You may have the following rights in respect of your personal information being processed, however we note these rights may not be absolute:
The right to be informed: You have the right to be provided with clear and easy-to-understand information about how we use your personal information. This is why we are providing you this Notice and we may provide other forms of notice, as appropriate or required by law, in the Services.
The right of access: You have the right to access and receive a copy of personal information we hold about you.
The right to rectification: You have the right to correct or update your personal information if it is outdated, incorrect or incomplete.
The right to erasure: You can ask for the data we hold about you to be erased from our records.
The right to restrict processing: You can ask for us to restrict the way we process your data.

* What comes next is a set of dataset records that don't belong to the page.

/-- Entry into system mode (01 R32, 04 R114). -/
def sysEntry (c : Ctx) (cause : Nat) (val : Word) (eng : Nat) : Ctx :=
  { c with
    csr := { c.csr with sepc := c.acc.pc, scause := w64 (cause % 256), sval := val, seng := w64 eng, pm := c.acc.sys, te := false }
    acc := { c.acc with sys := true, pc := c.csr.svec } }

/-- Entry into the user-level handler (04 R119). -/
def userEntry (c : Ctx) (cause : Nat) (val : Word) (eng : Nat) : Ctx :=
  { c with
    csr := { c.csr with ulepc := c.acc.pc, ulcause := w64 (cause % 256), ulval := val, uleng := w64 eng }
    acc := { c.acc with uli := true, pc := c.csr.ulvec } }

/-- Causes whose delivery `dbgctl`.DH turns into a debug halt (01 R40). -/
def debugCause (cause : Nat) : Bool := 0x12 ≤ cause && cause ≤ 0x15

/-- The access core takes a trap or a report, its program counter standing at the instruction it interrupts.  `own`: a precise trap of
its own instruction, which in system mode with trap-enable clear is a double fault (01 R36) and inside the user-level handler always
enters system mode (01 R35).  DESIGN CHOICE where a precise 0x12, 0x13 or 0x15 meets both R36 and `dbgctl`.DH (R34, R40 give no order): the
double fault comes first (notes/assumptions/64.md). -/
def takeTrap (s : State) (w : Who) (cause : Nat) (val : Word) (eng : Nat) (own : Bool) : State :=
  let s := abandonWait s w .access
  let y := getCore s w
  let c := getCtx s w
  let c' := if own then setStat c .access { c.acc.stat with bps := false } else c
  if own && c.acc.sys && !c.csr.te then doubleFault (setCtx s w c') w cause
  else if debugCause cause && bit y.dbgctl 0 then debugHalt (setCtx s w c') w cause val eng
  else if delegated y c cause && !(own && c.acc.uli) && c.csr.ulvec != 0 then setCtx s w (userEntry c' cause val eng)
  else setCtx s w (sysEntry c' cause val eng)

/-- Return from system mode (04 R120). -/
def sysReturn (c : Ctx) : Ctx :=
  { c with csr := { c.csr with te := true }, acc := { c.acc with sys := c.csr.pm, pc := c.csr.sepc } }

/-- Return from the user-level handler (04 R119). -/
def userReturn (c : Ctx) : Ctx := { c with acc := { c.acc with uli := false, pc := c.csr.ulepc } }

/-- Reports can be delivered: not inside the user-level handler, not in system mode with trap-enable clear (01 R35).  DESIGN CHOICE: while `ULI`
is 1 an engine's report stays pending until ULIRET in system mode with trap-enable set too (notes/assumptions/64.md). -/
def canDeliver (c : Ctx) : Bool :=
  !c.acc.uli && !(c.acc.sys && !c.csr.te) && !c.halted && (c.acc.stat.st == .run || c.acc.stat.st == .wait)

/-- The report delivered next: the lowest rank, the oldest among equals (01 R35). -/
def nextReport : List Report → Option Report
  | [] => none
  | r :: t =>
    match nextReport t with
    | none => some r
    | some q => if r.rank < q.rank ∨ (r.rank = q.rank ∧ r.ord ≤ q.ord) then some r else some q

/-- Deliver one pending report, if there is one and it can be delivered (01 R33, R35). -/
def deliverReport (s : State) (w : Who) : Option State :=
  let c := getCtx s w
  if canDeliver c then
    match nextReport c.reports with
    | none => none
    | some r =>
      let s := setCtx s w { c with reports := c.reports.erase r }
      some (takeTrap s w r.cause r.val r.eng false)
  else none

/-- Enter a report (01 R33, R35). -/
def addReport (c : Ctx) (rank cause : Nat) (val : Word) (eng : Nat) : Ctx :=
  { c with reports := c.reports ++ [{ rank := rank, cause := cause, val := val, eng := eng }] }

/-- A failure at completion of the access that issued as number `ord` (11 R268). -/
def addFailure (c : Ctx) (ord cause : Nat) (val : Word) (eng : Nat) : Ctx :=
  { c with reports := c.reports ++ [{ rank := 5, cause := cause, val := val, eng := eng, ord := ord }] }

/-- A Loom or Mill stream stops with a cause (01 R33): STOP, the program counter at the instruction, the fault pending for the access
core, event ENG. -/
def stopStream (s : State) (w : Who) (e : Eng) (cause : Nat) (val : Word) : State :=
  let s := clearWait s w e 7
  modCtx s w fun c =>
    let t := getStat c e
    let c := setStat c e { t with st := .stop, cause := BitVec.ofNat 8 cause, bps := false }
    addReport (raiseEv c 5) (engCode e - 1) cause val (engCode e)

/-! ### The outcome of an instruction -/

/-- Where an instruction goes on: to the next word; by a taken transfer; by a hardware loop whose body is skipped, which is no taken
transfer (04 R102); to an address without the loop rule (04 R103). -/
inductive Nxt where
  | seq
  | jump (t : Word)
  | skip (t : Word)
  | raw (t : Word)
deriving DecidableEq, Repr

/-- What an instruction's body answers: done with a state; a trap, with no effect of the instruction; a trap whose read found a storage
error, which the state records (13 R332); a wait; an interlock; done, the stream having ended; begun, the stream staying at it; to be issued
again, `f` acting on the state as it was before the instruction took its operands. -/
inductive Res where
  | ok (s : State) (n : Nxt)
  | trap (cause : Nat) (val : Word)
  | found (s : State) (cause : Nat) (val : Word)
  | wait (k : Nat) (obj aux : Word)
  | chWait (l : List ChNeed)
  | hold
  | exit (s : State)
  | stay (s : State)
  | redo (f : State → State)

/-- Remove loop levels that a transfer to `t` leaves (04 R103). -/
def unwindLoops : List LoopLevel → Word → List LoopLevel
  | [], _ => []
  | l :: ls, t => if l.start.toNat ≤ t.toNat ∧ t.toNat ≤ l.last.toNat then l :: ls else unwindLoops ls t

/-- The loop stack and the next address after an instruction at `pc` that made no taken transfer; `t` is where it falls through
(04 R103). -/
def loopFall (ls : List LoopLevel) (pc t : Word) : List LoopLevel × Word :=
  match ls with
  | [] => ([], t)
  | l :: rest =>
    if l.last = pc then (if l.count = 1 then (rest, t) else ({ l with count := l.count - 1 } :: rest, l.start))
    else (ls, t)

/-- The loop stack and the next address after an instruction at `pc` of `len` bytes (04 R103). -/
def loopNext (ls : List LoopLevel) (pc : Word) (len : Nat) : Nxt → List LoopLevel × Word
  | .raw t => (ls, t)
  | .jump t => (unwindLoops ls t, t)
  | .skip t => loopFall ls pc t
  | .seq => loopFall ls pc (pc + w64 len)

The right to data portability: You have the right to have the data we hold about you transferred to another organisation.
The right to object to processing: You may object to processing of personal information that is based on legitimate interest. You may withdraw consent for processing that is based on consent (this includes the right to opt out of direct marketing).
The rights in relation to automated decision making and profiling.
To exercise any of these rights, or to ask a question about these rights or any other provision of this statement, or about our processing of your personal information, please contact firstname.lastname@example.org.
If you would like to lodge a complaint about our service, please contact email@example.com.
You have the right to lodge a complaint about how we handle your Information with your relevant regulatory authority in terms of the applicable law that applies to you.
The European Commission
Online complaint procedure: https://ec.europa.eu/info/about-european-commission/contact/problems-and-complaints
Address: European Commission, Secretary-General
B-1049 Brussels, BELGIUM
The independent Data Protection Authority per member state
Website listing all DPA's per member state: http://ec.europa.eu/justice/article-29/structure/data-protection-authorities/index_en.htm
The Information Commissioner's Office
Tel: 0303 123 1113
We may update this notice from time to time. You should check this page occasionally to ensure you are happy with any changes to this notice. We may notify you of significant changes to this notice by email or through the relevant notification platform.